How to get lpsolveAPI to return all possible solutions?
Discovered that this was dupe with:
Get multiple solutions for 0/1-Knapsack MILP with lpSolveAPI
Here is the code I used to solve this adapted from the link:
# find first solution
status<-solve(lpmodel)
sols<-list() # create list for more solutions
obj0<-get.objective(lpmodel) # Find values of best solution (in this case four)
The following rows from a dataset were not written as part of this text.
-- ==== Sys2Proof/Config.lean ====
section
/-! DEFINITION. The free values: constants without a body, so that no proof can see a value the spec leaves open (assumption log 1 and 2). -/

namespace Sys2Proof.Config

/-- A fresh analog measurement or other value outside the promise (R39, R300), one for each value of
the state's counter `free`. DESIGN CHOICE, log 1: the spec gives no value; safe. -/
opaque measured : Nat → Word

/-- The microseconds that pass between two ledger appends, one for each value of the counter `free`
(R33: sampled when the entry is appended). DESIGN CHOICE, log 2; safe. -/
opaque elapsed : Nat → Nat

/-- Whether a power of so many 0.01 W, no whole number of 0.1 W, is written as the upper neighbour (log 21): the same for one
power always, so that entries stay a function of the external ones (R38). -/
opaque roundsUp : Nat → Bool

/-- The content of the descriptors of the DFU device of the ROM, by type and index (R78; log 89). -/
opaque dfuDescriptor : Nat → Nat → List Byte

/-- The Forager's health-record measured value in a test's own unit (Table 13-3), where the spec names
no unit's value; log 1. -/
opaque healthValue : Nat → Word

/-- The JTAG IDCODE, which the spec does not give (R286); log 1. -/
opaque idcode : Word

end Sys2Proof.Config
end

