-- ==== Sys2Proof/Machine/Allot.lean ====
section
/-! DEFINITION. Policy lookups and the allotment engine (R228 to R230), the two-wire transfer's end, and the entries of channels and ports that the families share. -/

namespace Sys2Proof.Machine

/-! Policy of the applied image. -/

/-- Priority class of a port (R229). -/
def State.classOf (s : State) (p : Nat) : Nat :=
  match s.cfg.applied.allot.find? fun r => r.1 == p with
  | some (_, c, _) => c
  | none => s.nat .allotDefaultClass 0

/-- Ceiling of a port, 0.1 W (R229). -/
def State.ceiling (s : State) (p : Nat) : Nat :=
  match s.cfg.applied.allot.find? fun r => r.1 == p with
  | some (_, _, w) => w
  | none => s.nat .allotDefaultCeiling 0

/-- Type-C power of an Rp level, 0.1 W (R186), and its current in 10 mA (R195). -/
def rpPower (rp : Nat) : Nat := if rp = 0 then 45 else if rp = 1 then 75 else 150
def rpCurrent (rp : Nat) : Nat := if rp = 0 then 90 else if rp = 1 then 150 else 300

/-- Nominal PDO voltage of a rail, V. -/
def railVolts (rail : Nat) : Nat := if rail = 0 then 5 else if rail = 1 then 9 else if rail = 2 then 15 else 20

/-- A violation holds the port; a command's hold stands beside it (R170, R184). -/
def Hold.violated (h : Hold) : Hold :=
  match h with
  | .none | .violation => .violation
  | .command | .both => .both

/-- A violation holds the port. -/
def Hold.byViolation (h : Hold) : Bool :=
  match h with
  | .violation | .both => true
  | _ => false

/-- The violation's hold ends; a command's stays until `PORT_ENABLE` (R170). -/
def Hold.pardoned (h : Hold) : Hold :=
  match h with
  | .none | .violation => .none
  | .command | .both => .command

/-- Whether an explicit contract is in force. -/
def Pd.explicit (d : Pd) : Bool :=
  match d.contract with
  | some c => decide (0 < c.pos)
  | none => false

/-- Whether a port holds an explicit contract. -/
def Port.explicit (p : Port) : Bool := p.pd.explicit

/-- A rail is present: its bit is set and it is fitted (R227). -/
def State.railUp (s : State) (rail : Nat) : Bool :=
  s.rails.getLsbD rail && (s.value .railMask 0).getLsbD rail

/-- The ports, in order. -/
def allPorts : List Nat := upTo 1 16

/-- Sum of all grants, 0.1 W. -/
def State.granted (s : State) : Nat := (allPorts.map fun p => (s.port p).grant).sum

/-- Sum of the grants of every port except one. -/
def State.grantedBut (s : State) (p : Nat) : Nat :=
  ((allPorts.filter (· != p)).map fun q => (s.port q).grant).sum

/-- Remaining power (R230): 0 when the grants pass the total. -/
def State.remaining (s : State) : Nat := s.nat .allotTotalW 0 - s.granted

/-- A grant changed, with `ALLOT_CHANGE`: cause 0 grant, 1 reclaimed, 2 released (Table 02-3). A claim clears
when the grant reaches it or is released (R230). -/
def State.setGrant (s : State) (p cause new other : Nat) : State :=
  let old := (s.port p).grant
  let s := s.onPort p fun q =>
    { q with grant := new, claim := if cause = 2 ∨ q.claim ≤ new then 0 else q.claim }
  s.append false 0 blkAllot .allotChange p
    (b8 cause ++ b16 old ++ b16 new ++ b16 s.remaining ++ b8 other)

/-- A released grant: `ALLOT_CHANGE` cause 2 when there is one to release; any claim clears (R332). -/
def State.releaseGrant (s : State) (p : Nat) : State :=
  if (s.port p).grant = 0 then s.onPort p fun q => { q with claim := 0 }
  else s.setGrant p 2 0 0

/-- The Comb die of a port is given the grant as it now stands, and re-advertises within it where the port holds
an explicit contract (R192, R196). -/
def State.callCaps (s : State) (p : Nat) : State :=
  s.onPort p fun q =>
    { q with pd := { q.pd with readvertise := q.pd.readvertise || q.explicit, reserved := q.grant,
                               arrived := false } }

/-- Donors of a reservation for p: explicit contract, lower class, grant above the floor; class descending, then
newest contract first (R230). -/
def State.donors (s : State) (p : Nat) : List Nat :=
  let floor := s.nat .allotReclaimFloor 0
  let ds := allPorts.filter fun d =>
    (s.port d).explicit && decide (s.classOf p < s.classOf d) && decide (floor < (s.port d).grant)
  sortBy (fun a b => decide (s.classOf b < s.classOf a)
    || (s.classOf a == s.classOf b && decide ((s.port b).pd.contractCount ≤ (s.port a).pd.contractCount))) ds

/-- What each donor gives until the shortfall is covered (R230). -/
def State.takes (s : State) (floor : Nat) : Nat → List Nat → List (Nat × Nat)
  | _, [] => []
  | short, d :: ds =>
    let take := min short ((s.port d).grant - floor)
    if short = 0 then [] else (d, take) :: s.takes floor (short - take) ds

/-- One take of a reservation: the donor keeps a claim of its old grant, loses the power with `ALLOT_CHANGE`
cause 1, and re-advertises (R196, R230). -/
def State.takeFrom (s : State) (p : Nat) (d : Nat × Nat) : State :=
  let q := s.port d.1
  let s := s.onPort d.1 fun q => { q with claim := if q.claim = 0 then q.grant else q.claim }
  (s.setGrant d.1 1 (q.grant - d.2) p).callCaps d.1

/-- A reservation (R230): none when less than 4.5 W could be reserved. `reclaim` false is the redistribution's
form. -/
def State.reserve (s : State) (p : Nat) (reclaim : Bool) : Option State :=
  let want := s.ceiling p
  let free := s.nat .allotTotalW 0 - s.grantedBut p
  let plan :=
    if decide (free < want) && reclaim && s.value .allotReclaim 0 == 1 then
      s.takes (s.nat .allotReclaimFloor 0) (want - free) (s.donors p)
    else []
  let a := min want (free + (plan.map (·.2)).sum)
  if a < 45 then none
  else
    let s := plan.foldl (fun s d => s.takeFrom p d) s
    some (if (s.port p).grant = a then s else s.setGrant p 0 a 0)

/-- The reservation a of R192 outside a redistribution: min(ceiling, remaining + own grant). -/
def State.nextGrant (s : State) (p : Nat) : Nat := min (s.ceiling p) (s.remaining + (s.port p).grant)

/-- Set the reservation of R192, with `ALLOT_CHANGE` cause 0 if that changes the grant. -/
def State.reserveAgain (s : State) (p : Nat) : State :=
  let a := s.nextGrant p
  let s := if (s.port p).grant = a then s else s.setGrant p 0 a 0
  s.onPd p fun d => { d with reserved := a, arrived := false }

/-! SB_OFF and reachability. -/

/-- SB_OFF is asserted, by Hive or by Forge (R13, R113, R286). -/
def State.sbOff (s : State) : Bool :=
  let f := s.die 3
  s.spine.bootOff || s.spine.forgeOff || s.spine.extestOff || s.mode == .safe || f.resetting
    || f.quarantined || f.absent || (s.link 2).lost

/-- A die is absent or quarantined: commands on its subjects answer `DIE_ABSENT` (Table 05-6). -/
def State.dieGone (s : State) (d : Nat) : Bool := (s.die d).absent || (s.die d).quarantined

/-- A block of a die is inside a reset or CLOCK_DEAD (R90, R96). -/
def State.blockDown (s : State) (d blk : Nat) : Bool :=
  (s.die d).resetting || (s.die d).blocks.getLsbD blk || (s.die d).clockDead.getLsbD blk

/-! Channels. -/

/-- The channel conducts or ramps: code 2 of `CHAN.STATE` (R220). -/
def ChanState.conducts (c : ChanState) : Bool :=
  match c with
  | .ramping | .on | .regulating => true
  | _ => false

/-- The channel is on or waits for a retry. -/
def ChanState.active (c : ChanState) : Bool := c.conducts || c == .retryWait

/-- `CHAN_OFF` (Table 02-3). -/
def State.chanOffEntry (s : State) (ch cause : Nat) (external : Bool) : State :=
  s.append external 3 blkChan .chanOff ch (b8 cause)

/-- A channel's legs open; on CH1 to CH12 the discharge and off check begin (R225). What Forge then knew of the channel stays,
for a report of Forge that is on its way (R11). -/
def State.openLegs (s : State) (ch : Nat) : State :=
  s.onChan ch fun c =>
    { c with state := .off, leg := none, gate := none, gateCheck := false, retryWaits := false, tripped := false,
             crossing := if c.state.conducts then some (c.gateCheck, c.retries) else none,
             offCheck := if isIntegrated ch then .discharging else .none }

/-- A channel turned off with its entry; nothing where it is off or locked. `CHAN_OFF` from a command or policy (causes 0 and 1)
takes the retry count back to 0 (R221). -/
def State.chanDown (s : State) (ch cause : Nat) (external : Bool) : State :=
  if (s.chan ch).state.active then
    let s := (s.openLegs ch).onChan ch fun c => { c with retries := if cause ≤ 1 then 0 else c.retries }
    s.chanOffEntry ch cause external
  else s

/-- A channel turned on: RAMPING from `CHAN_ON` (R220), vSafe5V on a port (leg 0), VVEH on AUX. Over-current
clears (R169). -/
def State.chanUp (s : State) (ch cause : Nat) (external : Bool) : State :=
  let s := s.onChan ch fun c =>
    { c with state := .ramping, leg := if isPort ch then some 0 else none, gate := if isPort ch then some 0 else none,
             offCheck := .none, gateCheck := false, retryWaits := false, tripped := false, crossing := none,
             onCount := s.led.next }
  let s := s.when (isPort ch) fun s => s.onBus ch fun b => { b with overCurrent := false, awaitsPower := false }
  s.append external 3 blkChan .chanOn ch (b8 cause ++ b8 (if isPort ch then 0 else 0xFF))

/-- A gate pad is behind an engaged latch: AUX1 to AUX8 (R152, R153). -/
def State.padLatched (s : State) (ch : Nat) : Bool := s.ember.latched && isAux ch

/-- A write staged on a latched gate pad: the last value wins (R153). -/
def State.stagePad (s : State) (ch : Nat) (on : Bool) : State :=
  s.onEmber fun e =>
    let others := e.staged.filter fun x => x.1 != ch
    { e with staged := insertBy (fun a b => decide (a.1 ≤ b.1)) (ch, on) others }

/-! Two-wire transfers. -/

/-- `TW_SURPLUS` entries, eight bytes each, in byte order (R37); their origin is external (Table 02-3). -/
def State.surplusEntries : Nat → State → Nat → Nat → List Byte → State
  | 0, s, _, _, _ => s
  | fuel + 1, s, seg, addr, bytes =>
    match bytes with
    | [] => s
    | _ =>
      let now := bytes.take 8
      let s := s.append true 3 blkTwi .twSurplus seg (b8 addr ++ b8 now.length ++ now)
      surplusEntries fuel s seg addr (bytes.drop 8)

/-- All surplus bytes of a segment's held read-ahead, as entries (R261). -/
def State.surplusOf (s : State) (seg addr : Nat) (bytes : List Byte) : State :=
  surplusEntries bytes.length s seg addr bytes

/-- The result of a completed transfer joins the sixteen newest (R68). -/
def Seg.addResult (g : Seg) (r : Result) : Seg :=
  { g with results := (g.results ++ [r]).drop (g.results.length - 15) }

/-- A transfer ends: its surplus entries with its tag, its result, its `CMD_COMPLETE` (R255, R256, R261). -/
def State.endTransfer (s : State) (seg : Nat) (t : Transfer) (st : Status) (bytes : List Byte)
    (external : Bool) : State :=
  let old := s.led.tag
  let s := ((s.tagged t.op.tag).surplusOf seg t.addr t.surplus).tagged old
  let s := s.onSeg seg fun g => g.addResult ⟨t.op.tag, st, bytes⟩
  s.completion t.op st external

/-- Reason r with w ACKed write bytes: the bytes of a `FAULT` result, surplus after them (R256). -/
def faultBytes (reason acked : Nat) (t : Transfer) : List Byte := b8 reason ++ b8 acked ++ t.surplus

/-- How many write bytes a target had ACKed when the bus cut a transfer off: no row tells, so a free value does, up to the write
length (R256; log 1). -/
def State.ackedBytes (s : State) (t : Transfer) : Nat × State :=
  ((Config.measured s.free).toNat % (t.write.length + 1), { s with free := s.free + 1 })

/-- The running transfer of a segment ends with a fault reason, and with the count of ACKed bytes where the cause tells it. -/
def State.failTransfer (s : State) (seg reason : Nat) (acked : Option Nat) : State :=
  match (s.seg seg).running with
  | none => s
  | some t =>
    let (n, s) := match acked with
      | some n => (n, s)
      | none => s.ackedBytes t
    (s.onSeg seg fun g => { g with running := none, stretched := false }).endTransfer seg t .fault (faultBytes reason n t) true

/-- A tether ends at once: the transfer on the segment ends with reason 5 (R211, R270). -/
def State.untether (s : State) (seg : Nat) (closed : Bool) : State :=
  let s := s.onSeg seg fun g => { g with tether := 0 }
  if closed then s.failTransfer seg 5 none else s

/-! Ports: what ends with a contract (R188, R199, R211, R223, R332). -/

/-- The Comb die of a port's entries. -/
def State.pdEntry (s : State) (p : Nat) (external : Bool) (k : Kind) (data : List Byte) : State :=
  s.append external (combOf p) blkPd k p data

/-- A P1 action's entry: the interpreter's own. -/
def State.provEntry (s : State) (p : Nat) (k : Kind) (data : List Byte) : State := s.append false 0 blkPd k p data

/-- An open P1 action closes with `PROV_WITHDRAWN` and the grant given (R199). -/
def State.closeP1 (s : State) (p grant : Nat) : State :=
  let a := (s.port p).pd.p1
  if a.state = 1 then
    (s.onPd p fun d => { d with p1 := { d.p1 with state := 3 } }).provEntry p .provWithdrawn
      (b8 1 ++ b8 a.pdos ++ b16 a.highest ++ b16 grant)
  else s

/-- An entered mode ends at once with `PD_MODE` exit; its tether ends with it (R204, R211, R270). -/
def State.exitMode (s : State) (p : Nat) : State :=
  match (s.port p).pd.mode with
  | none => s
  | some m =>
    let closed := (s.port p).pd.sbuClosed
    let s := s.onPd p fun d => { d with mode := none, sbuClosed := false, sbuClosing := false }
    let s := s.pdEntry p true .pdMode
      (b8 0 ++ b16 m.svid ++ b8 m.mode ++ b8 (m.seg.getD 0xFF))
    match m.seg with
    | some g => s.untether g closed
    | none => s

/-- The contract and what is held for it end; nothing is negotiated (R209: discovery answers are held during
one contract). -/
def Pd.endContract (d : Pd) : Pd :=
  { d with phase := .quiet, contract := none, caps := [], capsProvisional := false, provCaps := none,
           cable := false, noP1 := false, exitDue := false, sends := 0, reqPos := 0, reqOp := 0, reqMax := 0,
           readvertise := false, owesCaps := false, arrived := false,
           wait := .none, gotIdentity := false, svids := none, modes := [] }

/-- What the end of a port's power ends on its USB side: the LIMIT action, and a reset, suspend or resume that
runs. -/
def Bus.unpowered (b : Bus) : Bus :=
  { b with limited := false, reset := .none, suspending := false, resuming := false }

/-- VBUS of a port is off: the contract ends, any mode exits, VCONN turns off (R187, R211). -/
def State.endPower (s : State) (p : Nat) : State :=
  (s.exitMode p).onPort p fun q =>
    { q with vconn := false, bus := q.bus.unpowered, pd := q.pd.endContract }

end Sys2Proof.Machine
end

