/-- SBU_OVERVOLTAGE (R210): the switches open at once and stay open until detach (Table 09-8), and Exit Mode is sent, after a
running exchange (DEDUCED, log 114). -/
def State.evSbuOvervoltage (s : State) (p : Nat) (mv : BitVec 16) : State :=
  let q := s.port p
  match q.modeSeg with
  | some g =>
    if q.pd.sbuClosed then
      let s := s.onPd p fun d => { d with sbuClosed := false, sbuFault := true }
      let s := s.pdUncounted p 0x0206 0xFF 0 mv
      let s := s.untether g true
      match q.pd.wait with
      | .none | .exitOpen => (s.onPd p fun d => { d with wait := .exit }).sends p pdVdm
      | .exit => s
      | _ => s.onPd p fun d => { d with exitDue := true }
    else s
  | none => s

/-! Commands (R197, R204, R206, R208, R211): what they do once they are admitted. -/

/-- The reservation of PD_RENEGOTIATE (R192, R230); where less than 4.5 W could be reserved, the grant stands. -/
def State.reserveForCaps (s : State) (p : Nat) : State := (s.reserve p true).getD s

/-- PD_RENEGOTIATE (R192, R198): a provisional set goes out without waiting for the reservation, unless a sequence runs (R203). -/
def State.doRenegotiate (s : State) (p : Nat) (allowProvisional : Bool) : State :=
  let before := (s.port p).grant
  let prov := allowProvisional && s.p1On p
  let s := if prov then s.closeP1 p ((s.reserveForCaps p).port p).grant else s
  let s := s.reserveForCaps p
  let s := s.onPort p fun q => { q with pd := { q.pd with reserved := q.grant, arrived := false } }
  let s := if prov then s.issueP1 p else s.onPd p fun d => { d with readvertise := true }
  let s :=
    match (s.port p).pd.phase with
    | .typeC => s.sendDue p
    | .waitGrant | .offered => if prov then s.sendDue p else s
    | .ready => s.pdIdle p
    | _ => s
  s.redistributeSince before p

/-- PD_HARD_RESET: a running Hard Reset is joined. -/
def State.doPdHardReset (s : State) (p : Nat) : State :=
  let s := s.dropExchange p
  if (s.port p).pd.phase == .hardReset then s else s.hardReset p 2 0 false

/-- PD_VDM_SEND: a structured request waits for its response, any other message for its GoodCRC (R206). -/
def State.doVdmSend (s : State) (p sop : Nat) (objects : List Word) : State :=
  let h := objects.headD 0
  let request := vdmStructured h && vdmType h == 0 && vdmCmd h != 6
  (s.onPd p fun d =>
    { d with wait := if request then .request sop (vdmCmd h) (vdmSvid h) else .plain }).sends p pdVdm

/-- PD_MODE_EXIT (R211): closed switches open first, at the segment's bus-free condition. -/
def State.doModeExit (s : State) (p : Nat) : State :=
  if (s.port p).pd.sbuClosed then s.onPd p fun d => { d with wait := .exitOpen }
  else
    let s := match (s.port p).modeSeg with
      | some g => s.onSeg g fun x => { x with tether := 0 }
      | none => s
    (s.onPd p fun d => { d with sbuClosing := false, wait := .exit }).sends p pdVdm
counter <- 0 #construct a counter so you wont get more than 100 solutions
# find more solutions
while(counter < 100) {
sol <- get.variables(lpmodel)
sols <- rbind(sols,sol)
add.constraint(lpmodel,2*sol-1,"<=", sum(sol)-1)
rc<-solve(lpmodel)
if (status!=0) break;
if (get.objective(lpmodel)<obj0) break;
counter <- counter + 1
}
sols
This finds all six solutions:
> sols
[,1] [,2] [,3] [,4] [,5] [,6] [,7] [,8]
sol 1 0 0 1 0 1 0 1
sol 1 0 0 1 0 1 1 0
sol 0 1 0 1 0 1 0 1
sol 0 1 0 1 0 1 1 0
sol 0 1 0 0 1 1 1 0
sol 0 1 0 0 1 1 0 1
Sorry for the dupe everyone. If anyone knows another way built into the 'lpSolveAPI' package I'd still love to know.
All feasible solutions using lpSolveAPI in R
There are two different approaches to enumerate all feasible integer solutions.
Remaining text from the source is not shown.